— REQUIRED ACTION —
Which lines make up the answer? Those from the line with "faulted (43_sync.md R142). -/" through the end of the data; reproduce them exactly.

— SUPPLIED RECORDS —
-- ==== Sys2Proof/Machine/Sync.lean ====
section
/-! DEFINITION. The streaming sync-header detector and the operation `SYNC.PUSH` (43_sync.md). -/

namespace Sys2Proof.Machine

/-- `HuntStep(b)`, first half (43_sync.md R143): the window takes the byte. -/
def State.windowTakes (s : State) (b : Byte) : State :=
  if h : s.sdFill.val < 4 then
    { s with sdWin := s.sdWin.set s.sdFill.val b h, sdFill := ⟨s.sdFill.val + 1, by omega⟩ }
  else
    { s with sdWin := #v[s.sdWin[1], s.sdWin[2], s.sdWin[3], b] }

/-- `rx_buf[0 .. 4) <- SYNC_WORD[0 .. 4)` (43_sync.md R144). -/
def withHeader (buf : Vector Byte 64) (w : Vector Byte 4) : Vector Byte 64 :=
  (((buf.set 0 w[0]).set 1 w[1]).set 2 w[2]).set 3 w[3]

/-- `HuntStep(b)`, second half (43_sync.md R144): the comparison with the whole header. -/
def State.matchHeader (cfg : Cfg) (s : State) : State :=
  if s.sdFill.val = 4 ∧ s.sdWin = cfg.syncWord then
    { s with rxBuf := withHeader s.rxBuf cfg.syncWord, rxCnt := 4, sdFill := 0, sdState := .collect }
  else s

/-- `HuntStep(b)` (43_sync.md R143, R144). -/
def State.huntStep (cfg : Cfg) (s : State) (b : Byte) : State := (s.windowTakes b).matchHeader cfg

/-- Completion (43_sync.md R146): the detector returns to `HUNT` with an empty window. -/
def State.detectorRestarts (s : State) : State := { s with sdState := .hunt, sdFill := 0, rxCnt := 0 }

/-- A push in `COLLECT` (43_sync.md R142, R145, R146): the byte is stored whatever its value, and the 64th is
decoded at once with all six checks. -/
def State.collectStep (cfg : Cfg) (s : State) (b : Byte) : Result :=
  if h : s.rxCnt.val < 64 then
    let t := { s with rxBuf := s.rxBuf.set s.rxCnt.val b h, rxCnt := ⟨s.rxCnt.val + 1, by omega⟩ }
    if s.rxCnt.val + 1 < 64 then .next (t.answer .PC (Reply.only .pending))
    else .next (t.detectorRestarts.answer .PC (decodePacket cfg t.rxBuf.toList).reply)
  else .fault .rxIndexOutOfRange

/-- `SYNC.PUSH b` at a port that is not faulted (43_sync.md R142). -/
def State.push (cfg : Cfg) (s : State) (b : Byte) : Result :=
  match s.sdState with
  | .hunt => .next ((s.huntStep cfg b).answer .PC (Reply.only .pending))
  | .collect => s.collectStep cfg b

/-- `SYNC.PUSH b` (43_sync.md R142). -/
def execSyncPush (b : Byte) (s : State) : Result := atPort .PC s fun s => s.push Config.cfg b

end Sys2Proof.Machine
end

— RESPONSE FOR THIS EXERCISE —
/-- `SYNC.PUSH b` at a port that is not faulted (43_sync.md R142). -/
def State.push (cfg : Cfg) (s : State) (b : Byte) : Result :=
  match s.sdState with
  | .hunt => .next ((s.huntStep cfg b).answer .PC (Reply.only .pending))
  | .collect => s.collectStep cfg b

/-- `SYNC.PUSH b` (43_sync.md R142). -/
def execSyncPush (b : Byte) (s : State) : Result := atPort .PC s fun s => s.push Config.cfg b

end Sys2Proof.Machine
end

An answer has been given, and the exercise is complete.